The first shards of morning light are oddly pinned and distorted over the wisps of colour in the sky – the changing sands have such strange effects on the natural and pure. On this plain of sand, Briseis must face this new reality that has hit them all dead on in a mass ship collision, yielding a cut-off survivor count of their menial group of survivors.
"We Trojans need," Paris says in great certainty, "a new land to call our own." The unspoken words are deafening: a place to stay that didn't involve united empires knocking on city walls, or mile-long beaches and pristine walkways, or the false normalcy of unlocked doors. A place that would suit the broken Trojan party -the unlikely and balanced group- so that there would be an endless void of sound in which to drown Troy's white noise and sorrow, and an anonymity of being for Briseis, the undeclared traitor. They wanted the ability to disappear and not be noticed unless thus desired: they wanted such a tangible and manipulated invisibility that they could feel as sustenance under their fingers, theirs to capture and bottle indefinitely.

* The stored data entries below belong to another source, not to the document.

-- ==== Sys2Proof/Machine/Mem.lean ====
section
/-! DEFINITION. Main memory, its side bands, slices and dirty sectors, translation, and one access by any agent (R84 to R109,
R129 to R131, R311). Nothing here raises a trap: an access answers data or the fault that its caller raises. -/

namespace Sys2Proof.Machine

/-! ### Sorted lists as maps in one canonical form -/

/-- The value at a key of a sorted list; an unlisted key reads as `d`. -/
def mapGet {α : Type} (d : α) : List (Nat × α) → Nat → α
  | [], _ => d
  | (k, v) :: t, a => if k = a then v else if a < k then d else mapGet d t a

/-- The list with the value at a key replaced; writing `d` removes the entry. -/
def mapSet {α : Type} [DecidableEq α] (d : α) : List (Nat × α) → Nat → α → List (Nat × α)
  | [], a, v => if v = d then [] else [(a, v)]
  | (k, b) :: t, a, v =>
    if k < a then (k, b) :: mapSet d t a v
    else if k = a then (if v = d then t else (a, v) :: t)
    else if v = d then (k, b) :: t else (a, v) :: (k, b) :: t

/-- Keys above a bound, strictly rising, and no entry equal to `d`. -/
def mapWfFrom {α : Type} [DecidableEq α] (d : α) : Nat → List (Nat × α) → Bool
  | _, [] => true
  | lo, (k, v) :: t => decide (lo ≤ k) && decide (v ≠ d) && mapWfFrom d (k + 1) t

/-- The canonical form of the stored bytes: addresses strictly rising, no entry equal to the byte 0 of an unlisted address. -/
def Memory.wf (m : List Host.Cell) : Bool := mapWfFrom (0 : Byte) 0 m

/-- The stored byte at a physical address (log entry 3: an unlisted byte is 0). -/
def State.byteAt (s : State) (a : Nat) : Byte := mapGet 0 s.mem a

def Side.none : Side := { lbl := 0, epoch := 0, poison := false, written := false }
def State.sideAt (s : State) (sector : Nat) : Side := mapGet Side.none s.side sector

/-- Bytes stored from an address on. -/
def putBytes (m : List Host.Cell) (a : Nat) : List Byte → List Host.Cell
  | [] => m
  | b :: bs => putBytes (mapSet 0 m a b) (a + 1) bs

/-! ### The physical map (R84 to R86) -/

def paLocal (pa : Nat) : Bool := decide (pa < 2 ^ 39)
def paHost (pa : Nat) : Bool := decide (2 ^ 40 ≤ pa) && decide (pa < 2 ^ 41)
def paRemote (pa : Nat) : Bool := decide (2 ^ 47 ≤ pa) && decide (pa < 2 ^ 48)

/-- EN, k and s0 of PSL (R341). -/
def Part.enabled (p : Part) : Bool := bit p.psl.toNat 63
def Part.slices (p : Part) : Nat := 2 ^ bits p.psl.toNat 8 3
def Part.slice0 (p : Part) : Nat := bits p.psl.toNat 0 5
/-- The partition's HBM4 range (R86). -/
def Part.base (p : Part) : Nat := p.slice0 * 2 ^ 34
def Part.inHbm (p : Part) (pa : Nat) : Bool := decide (p.base ≤ pa) && decide (pa < p.base + p.slices * 2 ^ 34)

/-- The enabled partition whose HBM4 holds an address (R86). -/
def partOf (s : State) (pa : Nat) : Option PartId :=
  (List.finRange 32).find? (fun i => (s.part i).enabled && (s.part i).inHbm pa)

/-- The slice of a local address: granules of 512 bytes rotate through the partition's slices (R86); outside every enabled
partition, the slice region of R84. -/
def sliceOf (s : State) (pa : Nat) : Fin 32 :=
  match partOf s pa with
  | some p =>
    let q := s.part p
    Fin.ofNat 32 (q.slice0 + (pa - q.base) / 512 % q.slices)
  | none => Fin.ofNat 32 (pa / 2 ^ 34)

/-- The channel of a local address within its slice (R86). -/
def channelOf (q : Part) (pa : Nat) : Nat := (pa - q.base) / (512 * q.slices) % 8

/-! ### Sectors at their slice (R87 to R89) -/

/-- A sector as read: its 64 bytes, its label, and whether it is poisoned. -/
structure SectorVal where
  bytes : List Byte
  lbl : Label
  poison : Bool
  deriving DecidableEq, Repr

/-- A side band carries the epoch of a slice's current key (R89); one that no write has stamped belongs to the first. -/
def Side.current (sd : Side) (sl : Slice) : Bool := sd.epoch == sl.epoch && (sd.written || decide (sl.keyGen = 0))

/-- A local sector at its slice: of another epoch it reads unrelated bytes with label 0 (R89). -/
def readLocal (s : State) (sector : Nat) : SectorVal :=
  let sd := s.sideAt sector
  let sl := s.slice (sliceOf s (sector * 64))
  let raw := (List.range 64).map (fun i => s.byteAt (sector * 64 + i))
  if sd.current sl then { bytes := raw, lbl := sd.lbl, poison := sd.poison }
  else
    { bytes := (List.range 64).map (fun i => Config.staleByte sl.keyGen (sector * 64 + i) (s.byteAt (sector * 64 + i))),
      lbl := 0, poison := sd.poison }

/-- A fresh free byte run (R330: data that arrive from a remote package). -/
def freshBytes (n : Nat) : SM (List Byte) := fun s =>
  ((List.range n).map (fun i => Config.freeByte (s.freeCtr + i)), { s with freeCtr := s.freeCtr + n })

/-- A fresh free word. -/
def freshWord : SM Word := fun s => (Config.freeWord s.freeCtr, { s with freeCtr := s.freeCtr + 1 })
def freshNat : SM Nat := fun s => (Config.freeNat s.freeCtr, { s with freeCtr := s.freeCtr + 1 })

/-- A write's author, as a slice watchpoint records it (R108): KIND, cluster or package, slot or channel or port, job. -/
structure Author where
  kind : Nat
  clu : Nat
  slot : Nat
  job : Nat
  deriving DecidableEq, Repr

/-- A slice watchpoint's range test (R107): 2^SIZE bytes at PA aligned down. -/
def wpRange (addr size : Nat) : Nat × Nat := let b := addr / 2 ^ size * 2 ^ size; (b, b + 2 ^ size)

/-- A slice watchpoint that a write touches: its index, the first byte of the write within its range, its SNAP bit. -/
structure SliceHit where
  idx : Nat
  first : Nat
  snap : Bool
  deriving DecidableEq, Repr

/-- The slice watchpoints that a write touches, lowest index first (R107). -/
def sliceHits (sl : Slice) (pa len : Nat) : List SliceHit :=
  (List.range 8).filterMap (fun i =>
    let w := sl.ws.toList.getD i Wp.reset
    let c := w.ctl.toNat
    let r := wpRange w.addr.toNat (bits c 1 5)
    if bit c 0 && decide (pa < r.2) && decide (r.1 < pa + len) && decide (0 < len) then
      some { idx := i, first := max pa r.1, snap := bit c 6 } else none)

/-- WSREC of a hit (R108). -/
def wsrecOf (a : Author) (i : Nat) : Word :=
  let slot := if a.kind % 8 = 0 ∨ a.kind % 8 = 1 ∨ a.kind % 8 = 5 then a.slot % 256 else 0
  let job := if a.kind % 8 ≤ 3 then a.job % 4096 else 0
  wd (2 ^ 63 + a.clu % 128 * 2 ^ 28 + slot * 2 ^ 20 + job * 2 ^ 8 + i * 16 + a.kind % 8)

/-- n hits are counted in WSOVF and no more. -/
def countHits (k : Fin 32) (n : Nat) (s : State) : State := s.updSlice k (fun q => { q with wsovf := n.repeat satInc32 q.wsovf })

/-- A write arrives at a slice, whoever issued it (R107, R108). While VALID is set its hits only count. Otherwise the lowest
watchpoint is latched and reported, the others of the same write count, and the snapshot trigger fires if any of them has SNAP
(log entry 46). -/
def watchSlice (a : Author) (pa len : Nat) (s : State) : State :=
  let k := sliceOf s pa
  match sliceHits (s.slice k) pa len with
  | [] => s
  | h :: hs =>
    if bit (s.slice k).wsrec.toNat 63 then countHits k (hs.length + 1) s
    else
      let s1 := countHits k hs.length (s.updSlice k (fun q => { q with wsrec := wsrecOf a h.idx, wshit := wd h.first }))
      match partOf s pa with
      | none => s1
      | some p =>
        let s2 := raiseCause 5 p 0 0 0 (Config.causeDetail 5 k.val) s1
        if (h :: hs).any (fun x => x.snap) then fireSnap p 3 s2 else s2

She says nothing. He sighs.
"Aeneas will leave the princess of Carthage for us. We all make great sacrifice in leaving this secure place, but like my father would have said," He pauses, wondering if he is worthy of invoking his father's memory, "the gods will reward us for our trials."
She says nothing.
"Apollo will give us a new home."
Nothing.
"Perhaps you might pray to him; pray for our quick deliverance."
Her eyebrows furrow, and he knows he has said the wrong thing. Her mouth opens, key in a lock, and for the first time in many weeks, her voice rings out and gets lost in the porous sand: "Do not mock what you do not understand."
Paris runs to her in euphoric excitement, grasping her shoulders and smiling greatly, for it was he who coaxed the words from her lips. "Briseis, we will create a new world for ourselves."
Nothing again, for it takes time for her to spill the words from her unwilling tongue, "Perhaps you might. I wish you all the luck that Carthage believes I possess, for I will not go with you."
And there it is.
On this plain of sand, there is a moment between these two in which a choice must be made.
Jaw set tightly and lips lacking words, Paris leaves her to the company of the sand, his hands curled into fists.
Neither of them realize, despite their differently careful natures, just how dangerous their ideas are. Dangerous for Briseis, because she is risking drowning herself in the facelessness of Carthage while seeking to disappear; dangerous for Paris and the Trojans, because they are still so young in body and in soul; but mostly, dangerous because they will all be alone some way or another, with none but their own sanity to keep themselves company.
(And of course, the most dangerous and tragic thing is to be left idle with no protection from your own mind. None of them know that they will need somebody to save them - from themselves.)